KEY POINTS:
The NZX has given its members the stock market equivalent of a "stern talking to", saying companies must do a better job of disclosing market-sensitive information.
In a notice published on the NZX website yesterday, the exchange says it is "unhappy with recent examples of poor timing and lack of detail in disclosures by some companies".
While the notice does not name any companies specifically, listed companies Guinness Peat Group (GPG) and SkyCity are understood to have prompted complaints to the NZX about the way they disclosed news last week.
Last Thursday GPG's shares were put on a trading halt by the NZX after information began to filter to the market about a $230 million fine imposed on its Coats business by the European Competition Commissioner. The EU ruling came out overnight New Zealand time. GPG shares fell 5c in morning trading before the halt was called.

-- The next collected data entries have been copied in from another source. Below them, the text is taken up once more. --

-- ==== Sys2Proof/Laws/HeldFlash.lean ====
section
/-!
SUPPORT. Laws/HeldFlash.lean: what `held` covers, through the operations of
links, Sleeves, microcode words, capsules, DRAM and the flush.
-/
namespace Sys2Proof.Laws
open Sys2Proof.Machine

theorem setLnk_held (s : State) (x1 : Nat) (x2 : Lnk) : held (State.setLnk s x1 x2) = held s := by
  simp only [State.setLnk, held_mk, held_fold]

theorem modLnk_held (s : State) (x1 : Nat) (x2 : Lnk → Lnk) : held (State.modLnk s x1 x2) = held s := by
  simp only [State.modLnk,
    ↓setLnk_held]

theorem modSlv_held (s : State) (x1 : Slvs → Slvs) : held (State.modSlv s x1) = held s := by
  simp only [State.modSlv, held_mk, held_fold]

theorem modDie_held (s : State) (x1 : Nat) (x2 : Nat) (x3 : DieSt → DieSt) : held (State.modDie s x1 x2 x3) = held s :=
    by
  simp only [State.modDie,
    ↓modSlv_held]

theorem putFlit_held (s : State) (x1 : Nat) (x2 : Nat) (x3 : Nat) (x4 : Nat) (x5 : Bool) (x6 : List Byte) : held
    (State.putFlit s x1 x2 x3 x4 x5 x6) = held s := by
  simp only [State.putFlit,
    ↓modLnk_held]

theorem setCredit_held (s : State) (x1 : Nat) (x2 : Nat) (x3 : Nat) : held (State.setCredit s x1 x2 x3) = held s := by
  simp only [State.setCredit, ↓held_ite, ite_self,
    ↓wr_held]

theorem sendFlit_held (s : State) (x1 : Nat) : ∀ t, State.sendFlit s x1 = some t → held t = held s := by
  intro t h
  unfold State.sendFlit at h
  repeat' first
    | split at h
    | dsimp only at h
  all_goals try simp only [Option.some.injEq, reduceCtorEq] at h
  all_goals first
    | contradiction
    | obtain ⟨rfl, rfl⟩ := h
    | subst h
    | skip
  all_goals try simp only [
    ↓putFlit_held, ↓wr_held, ↓setCredit_held,
    ↓setLnk_held] at *

theorem pumpFlits_held (x0 : Nat) (s : State) (x2 : Nat) : held (State.pumpFlits x0 s x2) = held s := by
  induction x0 generalizing s with
  | zero => rfl
  | succ n ih =>
    rw [State.pumpFlits]
    split
    · rename_i t h
      rw [ih, sendFlit_held _ _ _ h]
    · rfl

theorem addTag_held (s : State) (x1 : Nat) (x2 : Tag) : held (State.addTag s x1 x2) = held s := by
  simp only [State.addTag,
    ↓modLnk_held]

theorem pump_held (s : State) (x1 : Nat) : held (State.pump s x1) = held s := by
  simp only [State.pump, ↓held_ite, ite_self,
    ↓pumpFlits_held]

theorem sendCapFor_held (s : State) (x1 : Nat) (x2 : Option Nat) (x3 : Nat) (x4 : List Byte) (x5 : Option (Nat × Nat ×
    Nat)) : held (State.sendCapFor s x1 x2 x3 x4 x5) = held s := by
  simp only [State.sendCapFor,
    ↓modLnk_held, ↓pump_held]

theorem sendCap_held (s : State) (x1 : Nat) (x2 : Option Nat) (x3 : Nat) (x4 : List Byte) : held (State.sendCap s x1 x2
    x3 x4) = held s := by
  simp only [State.sendCap,
    ↓sendCapFor_held]

theorem mgmt_held (s : State) (x1 : Nat) (x2 : Nat) (x3 : List Byte) : held (State.mgmt s x1 x2 x3) = held s := by
  simp only [State.mgmt]
  repeat' split
  all_goals try simp only [
    ↓addTag_held, ↓sendCap_held]

theorem setSleeve_held (s : State) (x1 : Nat) (x2 : Sleeve) : held (State.setSleeve s x1 x2) = held s := by
  simp only [State.setSleeve,
    ↓modSlv_held]

theorem modSleeve_held (s : State) (x1 : Nat) (x2 : Sleeve → Sleeve) : held (State.modSleeve s x1 x2) = held s := by
  simp only [State.modSleeve,
    ↓setSleeve_held]

theorem idleFlit_held (s : State) (x1 : Nat) (x2 : Bool) : held (State.idleFlit s x1 x2) = held s := by
  simp only [State.idleFlit,
    ↓putFlit_held]

theorem setIf_held (s : State) (x1 : Nat) (x2 : Nat) (x3 : Nat) (x4 : Nat) : held (State.setIf s x1 x2 x3 x4) = held s
    := by
  simp only [State.setIf,
    ↓mgmt_held]

theorem setIfPers_held (s : State) (x1 : Nat) (x2 : Nat) : held (State.setIfPers s x1 x2) = held s := by
  simp only [State.setIfPers]
  repeat' split
  all_goals try simp only [
    ↓setIf_held]

theorem pumpHeld_held (s : State) : held (State.pumpHeld s) = held s := by
  simp only [State.pumpHeld, ↓held_foldl,
    implies_true, ↓pump_held]

theorem execStagingCopyAccepted_held (x0 : Nat) (s : State) : ∀ t,
    execStagingCopyAccepted x0 s = .next t → held t = held s := by
  intro t h
  unfold execStagingCopyAccepted at h
  replace h := next_inj h
  subst h
  repeat' first
    | simp only [↓held_ite,
        ↓settleDma_held, ↓acceptCopy_held, ↓pumpHeld_held]
    | intro _
    | split
    | refine (held_foldl _ ?_ _ _).trans ?_
    | refine admin_held _ _ _ _ ?_
    | refine mbServe_held _ _ _ _ ?_
    | refine withSeqs_held _ _ _ _ _ ?_
    | refine fittingOr_held _ _ _ ?_

theorem deliverOp_held (s : State) (x1 : OpDesc) (x2 : Nat) (x3 : Nat) (x4 : Bool) : held (State.deliverOp s x1 x2 x3
    x4) = held s := by
  simp only [State.deliverOp]
  repeat' split
  all_goals try simp only [
    ↓lateEnd_held, ↓noteLatency_held, ↓modFtl_held,
    ↓programOk_held, ↓memberFailed_held, ↓sanErase_held, ↓eraseEnd_held]

theorem dieNeedsReset_held (s : State) (x1 : Nat) (x2 : Nat) : held (State.dieNeedsReset s x1 x2) = held s := by
  simp only [State.dieNeedsReset, ↓held_ite, ite_self,
    ↓modDie_held, ↓raise_held]

theorem abortEnd_held (s : State) (x1 : OpRec) (x2 : Bool) : held (State.abortEnd s x1 x2) = held s := by
  simp only [State.abortEnd, ↓held_ite, ite_self,
    ↓modSleeve_held, ↓dieNeedsReset_held, ↓deliverOp_held]

theorem bind_held (s : State) (x1 : Nat) : held (State.bind s x1) = held s := by
  simp only [State.bind,
    ↓modSleeve_held]

theorem noteRetry_held (s : State) (x1 : OpDesc) (x2 : Nat) : held (State.noteRetry s x1 x2) = held s := by
  simp only [State.noteRetry, held_mk, held_fold,
    ↓histAdd_held]

theorem modRec_held (s : State) (x1 : Nat) (x2 : Nat) (x3 : OpRec → OpRec) : held (State.modRec s x1 x2 x3) = held s :=
    by
  simp only [State.modRec,
    ↓modSleeve_held]

theorem hardEnd_held (s : State) (x1 : Nat) (x2 : OpRec) (x3 : Nat) : held (State.hardEnd s x1 x2 x3) = held s := by
  simp only [State.hardEnd,
    ↓dieNeedsReset_held, ↓modRec_held]

theorem takeFault_held (s : State) (x1 : Nat) (x2 : Nat) (x3 : Nat) (x4 : Nat) : held (State.takeFault s x1 x2 x3 x4) =
    held s := by
  simp only [State.takeFault]
  repeat' split
  all_goals try simp only [
    ↓bind_held, ↓bump_held, ↓wr_held, ↓modRec_held,
    ↓hardEnd_held, ↓raise_held]

theorem pendFault_held (s : State) (x1 : Nat) (x2 : Nat) (x3 : Nat) : held (State.pendFault s x1 x2 x3) = held s := by
  simp only [State.pendFault]
  repeat' split
  all_goals try simp only [
    ↓takeFault_held, ↓modRec_held]

theorem crossRec_held (s : State) (x1 : Nat) (x2 : Nat) : held (State.crossRec s x1 x2) = held s := by
  simp only [State.crossRec]
  repeat' split
  all_goals try simp only [
    ↓bump_held, ↓pendFault_held, ↓modSlv_held,
    ↓modRec_held]

theorem showLive_held (s : State) (x1 : Nat) : held (State.showLive s x1) = held s := by
  simp only [State.showLive,
    ↓wr_held]

theorem crossBegin_held (s : State) (x1 : Nat) (x2 : Micro) : held (State.crossBegin s x1 x2) = held s := by
  simp only [State.crossBegin,
    ↓held_foldl, implies_true, ↓setSleeve_held, ↓crossRec_held,
    ↓wr_held, ↓showLive_held]

theorem crossBypassed_held (s : State) (x1 : Nat) (x2 : Micro) : held (State.crossBypassed s x1 x2) = held s := by
  simp only [State.crossBypassed,
    ↓setSleeve_held, ↓wr_held, ↓showLive_held]

theorem crossEnd_held (s : State) (x1 : Nat) (x2 : Micro) : held (State.crossEnd s x1 x2) = held s := by
  simp only [State.crossEnd,
    ↓modSleeve_held, ↓wr_held, ↓showLive_held, ↓raise_held]

theorem patchStep_held (x0 : Nat) (s : State) : held (State.patchStep x0 s) = held s := by
  induction x0 generalizing s with
  | zero => rfl
  | succ n ih =>
    rw [State.patchStep]
    split
    · rfl
    · split
      · simp only [↓complete_held, ↓modSlv_held, ↓extend_held]
      · dsimp only
        repeat' split
        all_goals simp only [ih, ↓modSlv_held, ↓crossEnd_held, ↓crossBypassed_held, ↓crossBegin_held]

theorem patchGo_held (s : State) : held (State.patchGo s) = held s := by
  simp only [State.patchGo,
    ↓patchStep_held]
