theorem pcieUp_held (s : State) (x1 : Nat) (x2 : Partner) (x3 : Nat) : held (State.pcieUp s x1 x2 x3) = held s := by
  simp only [State.pcieUp, ↓held_ite, ite_self,
    ↓setCtrl_held, ↓raise_held]

theorem execPcieLinkUp_held (x0 : Fin 4) (x1 : Partner) (x2 : Fin 5) (s : State) : ∀ t,
    execPcieLinkUp x0 x1 x2 s = .next t → held t = held s := by
  intro t h
  unfold execPcieLinkUp at h
  replace h := next_inj h
  subst h
  simp only [
    ↓pcieUp_held]

theorem putNs_held (s : State) (x1 : Ns) : held (State.putNs s x1) = held s := by
  simp only [State.putNs, held_mk, held_fold, ↓held_ite, ite_self,
    ↓jput_held]

theorem compactNs_held (s : State) (x1 : Nat) : held (State.compactNs s x1).1 = held s := by
  simp only [State.compactNs,
    ↓held_foldl_fst, implies_true, ↓putNs_held]

theorem placeNs_held (s : State) (x1 : Ns) (x2 : Nat) : held (State.placeNs s x1 x2) = held s := by
  simp only [State.placeNs, ↓held_ite,
    ↓putNs_held]
  repeat' split
  all_goals try simp only [
    ↓compactNs_held, ↓putNs_held]

theorem reconcileOne_held (s : State) (x1 : Rec) : held (State.reconcileOne s x1).1 = held s := by
  simp only [State.reconcileOne]
  repeat' split
  all_goals try simp only [
    ↓placeNs_held, ↓fillSlot_held, ↓putNs_held]

theorem becomeReady_held (s : State) : held (State.becomeReady s) = held s := by
  simp only [State.becomeReady, ↓held_ite, ite_self,
    ↓setPhase_held, ↓wr_held]

theorem mendRecord_held (s : State) (x1 : Nat) (x2 : Nat) (x3 : ClipRec → List Nat) (x4 : ClipRec) : held
    (State.mendRecord s x1 x2 x3 x4) = held s := by
  simp only [State.mendRecord, ↓held_ite, ite_self,
    ↓takeWrite_held, ↓takeTrim_held]

theorem recoverClip_held (s : State) (x1 : Nat) (x2 : Nat) : held (State.recoverClip s x1 x2) = held s := by
  simp only [State.recoverClip]
  repeat' split
  all_goals try simp only [↓held_foldl,
    implies_true, ↓modClip_held, ↓mendRecord_held, ↓takeTrim_held]

theorem recoverTake_held (s : State) (x1 : Nat) : held (State.recoverTake s x1) = held s := by
  simp only [State.recoverTake]
  repeat' split
  all_goals try simp only [↓held_foldl,
    implies_true, ↓sealClip_held, ↓ringToClip_held, ↓modTake_held,
    ↓takeState_held, ↓recoverClip_held, ↓dirChange_held]

theorem appendReport_held (s : State) (x1 : List ClampEntry) : held (State.appendReport s x1) = held s := by
  simp only [State.appendReport]
  repeat' split
  all_goals try simp only [held_mk, held_fold, ↓held_foldl,
    implies_true, ↓wr_held, ↓aen_held]

theorem execReady_held (s : State) : ∀ t, execReady s = .next t → held t = held s := by
  intro t h
  unfold execReady at h
  replace h := next_inj h
  subst h
  simp only [
    ↓becomeReady_held]
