theorem exchanged_length (s : State) (x : StpIn) : (s.exchanged x).stp.delays.length = min 1024 (s.stp.delays.length + 1) := List.length_take

/-- STP_HOP_DELAY shows the mean. -/
def State.delayShown (s : State) : State := s.wr Reg.STP_HOP_DELAY_PS (clampI 0 0xFFFFFFFF (toPs s.hopDelay)).toNat

theorem delayResp_eq (s : State) (x : StpIn) : s.delayResp x =
    if (s.exchanged x).stp.delays.length < 1024 then s.exchanged x
    else if s.rd Reg.STP_STATUS_UP_CAL = 1 then (s.exchanged x).delayShown
    else ((s.exchanged x).delayShown.wr Reg.STP_STATUS_UP_CAL 1).raise 1768 := rfl

theorem delayResp_spec (s : State) (x : StpIn) :
    (s.delayResp x).stp = { s.stp with delays := (s.twiceDelay x :: s.stp.delays).take 1024 } ∧
    (s.stp.delays.length < 1023 → s.delayResp x = { s with stp := (s.delayResp x).stp }) ∧
    (1023 ≤ s.stp.delays.length → (s.delayResp x).rd Reg.STP_STATUS_UP_CAL = 1 ∧
      (s.rd Reg.STP_STATUS_UP_CAL = 0 → (s.delayResp x).evtStatus 1768 = true)) := by
  rw [delayResp_eq, exchanged_length]
  split
  next hearly => exact ⟨rfl, fun _ => rfl, fun h => absurd h (by omega)⟩
  next hfull =>
    have hnot : ¬s.stp.delays.length < 1023 := by omega
    split
    next hcal => exact ⟨rfl, fun h => absurd h hnot, fun _ => ⟨(rd_wr_off (by decide)).trans hcal, fun h => absurd (hcal.symm.trans h) one_ne_zero⟩⟩
    next =>
      refine ⟨raise_stp _ _, fun h => absurd h hnot, fun _ => ⟨?_, fun _ => raise_status _ _⟩⟩
      rw [raise_rd (by decide), rd_wr_fits (by decide) (by decide)]

/-- The state after the answer to a DELAY_REQ. -/
def State.answered (s : State) (turn : Nat) (x : StpIn) : State :=
  (s.send 1 3 0 s.hop (slice x.pay 0 10 ++ timeBytes s.steepleFrac ++ timeBytes (s.steepleFrac + 65536 * turn))).modStp fun y => { y with dnCount := y.dnCount + 1 }

theorem delayReq_eq (s : State) (turn : Nat) (x : StpIn) :
    s.delayReq turn x = if 1024 ≤ s.stp.dnCount + 1 then (s.answered turn x).wr Reg.STP_STATUS_DN_CAL 1 else s.answered turn x := rfl

/-- A DELAY_REQ is answered with its own time and the two times of this device; the 1,024th exchange sets DN_CAL. -/
theorem delayReq_spec (s : State) (turn : Nat) (x : StpIn) :
    ((s.delayReq turn x).stp.sent = s.stp.sent ++ [(1, stpBytes 3 (mapGet (fun _ => 0) s.stp.txSeq 1) s.hop 0
        (slice x.pay 0 10 ++ timeBytes s.steepleFrac ++ timeBytes (s.steepleFrac + 65536 * turn)))] ∧
      mapGet (fun _ => 0) (s.delayReq turn x).stp.txSeq 1 = (mapGet (fun _ => 0) s.stp.txSeq 1 + 1) % 65536) ∧
    (s.delayReq turn x).stp.dnCount = s.stp.dnCount + 1 ∧ (1023 ≤ s.stp.dnCount → (s.delayReq turn x).rd Reg.STP_STATUS_DN_CAL = 1) ∧
    (s.stp.dnCount < 1023 → s.delayReq turn x = { s with stp := (s.delayReq turn x).stp }) := by
  have hsent := send_spec s 1 3 0 s.hop (slice x.pay 0 10 ++ timeBytes s.steepleFrac ++ timeBytes (s.steepleFrac + 65536 * turn))
  rw [delayReq_eq]
  split
  next h => exact ⟨hsent, rfl, fun _ => rd_wr_fits (by decide) (by decide), fun hfew => absurd hfew (by omega)⟩
  next h => exact ⟨hsent, rfl, fun hmany => absurd hmany (by omega), fun _ => rfl⟩

/-! ### Broadcasts (R341, R343) -/

/-- The state of a broadcast that is new here, before it acts: forwarded, and remembered. -/
def State.castTaken (s : State) (x : StpIn) : State := (s.forward 1 x).remember (leAt x.pay 24 8) (leAt x.pay 0 4)

section
variable {s : State} {x : StpIn}
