-- ==== Sys2Proof/Machine/Cells.lean ====
section
/-! DEFINITION. Memories as lists of cells in one canonical form: rising addresses, no cell that holds what an
unlisted address reads as. -/

namespace Sys2Proof.Machine

open Sys2Proof

/-- What an unlisted address of a memory reads as: 0. Near memory is zeroed at full reset (R417) and scratchpads
are cleared (R201, R417); for the capacity tier the manual states nothing (assumption 1). -/
def unlisted : Byte := 0

/-- The byte a memory holds at an address. -/
def cget : List Host.Cell → Nat → Byte
  | [], _ => unlisted
  | (a, b) :: r, k => if a = k then b else if k < a then unlisted else cget r k

/-- A memory with one byte written, in canonical form. -/
def cset : List Host.Cell → Nat → Byte → List Host.Cell
  | [], k, v => if v = unlisted then [] else [(k, v)]
  | (a, b) :: r, k, v =>
    if k < a then (if v = unlisted then (a, b) :: r else (k, v) :: (a, b) :: r)
    else if a = k then (if v = unlisted then r else (k, v) :: r)
    else (a, b) :: cset r k v

/-- n bytes from an address on, ascending. -/
def cread (m : List Host.Cell) (a : Nat) : Nat → List Byte
  | 0 => []
  | n + 1 => cget m a :: cread m (a + 1) n

/-- A memory with bytes written from an address on. -/
def cwrite (m : List Host.Cell) (a : Nat) : List Byte → List Host.Cell
  | [] => m
  | b :: bs => cwrite (cset m a b) (a + 1) bs

/-- The little-endian number in n bytes at an address. -/
def creadLe (m : List Host.Cell) (a n : Nat) : Nat := ofLe (cread m a n)

/-- Are all addresses of the list above k, rising, and no byte the unlisted one? -/
def cellsAbove : Nat → List Host.Cell → Bool
  | _, [] => true
  | k, (a, b) :: r => k ≤ a && b != unlisted && cellsAbove (a + 1) r

/-- The canonical form of a memory. -/
def Memory.wf (m : List Host.Cell) : Bool := cellsAbove 0 m

/-- Two memories joined where the second's cells count: its bytes written over the first. -/
def coverlay (m : List Host.Cell) : List Host.Cell → List Host.Cell
  | [] => m
  | (a, b) :: r => coverlay (cset m a b) r

/-- The cells of a range, moved by an offset. -/
def cslice (m : List Host.Cell) (a n off : Nat) : List Host.Cell :=
  (m.filter fun c => a ≤ c.1 && c.1 < a + n).map fun c => (c.1 - a + off, c.2)

/-- A memory without the cells of a range (its bytes then read as unlisted). -/
def cclear (m : List Host.Cell) (a n : Nat) : List Host.Cell := m.filter fun c => c.1 < a || a + n ≤ c.1

/-- The 16-byte granules that a range of bytes touches (R81). -/
def granules (a n : Nat) : List Nat :=
  if n = 0 then [] else (List.range ((a + n - 1) / 16 - a / 16 + 1)).map (a / 16 + ·)

/-- Tags with the granules of a range cleared (R81). -/
def untag (tags : List Nat) (a n : Nat) : List Nat := tags.filter fun g => !(granules a n).contains g

end Sys2Proof.Machine
end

On Friday SkyCity disclosed news of takeover interest - at significant premium to the current price - buried in a release with the heading "Profit Distribution Plan and Associated Disclosure".
The release upset a number of brokers and investors caught off guard as the share price soared.
"When investors hear that the market has learned of material information only via international newswires, or that companies have included significant material information in other unrelated market releases, their confidence in the credibility of those companies, and the market as a whole, is invariably dented," the notice said.
Not all of the most recent cases constituted actual breaches of the Listing Rules, which meant there was little the NZX could do by way of imposing penalties, the notice said.
"It is intensely frustrating for NZX that it is not able to do so, when overall market confidence is suffering because a few companies are failing to recognise the rights of New Zealand investors to expect equal access to good-quality information about the companies they own."
A spokeswoman for the NZX had no further comment yesterday.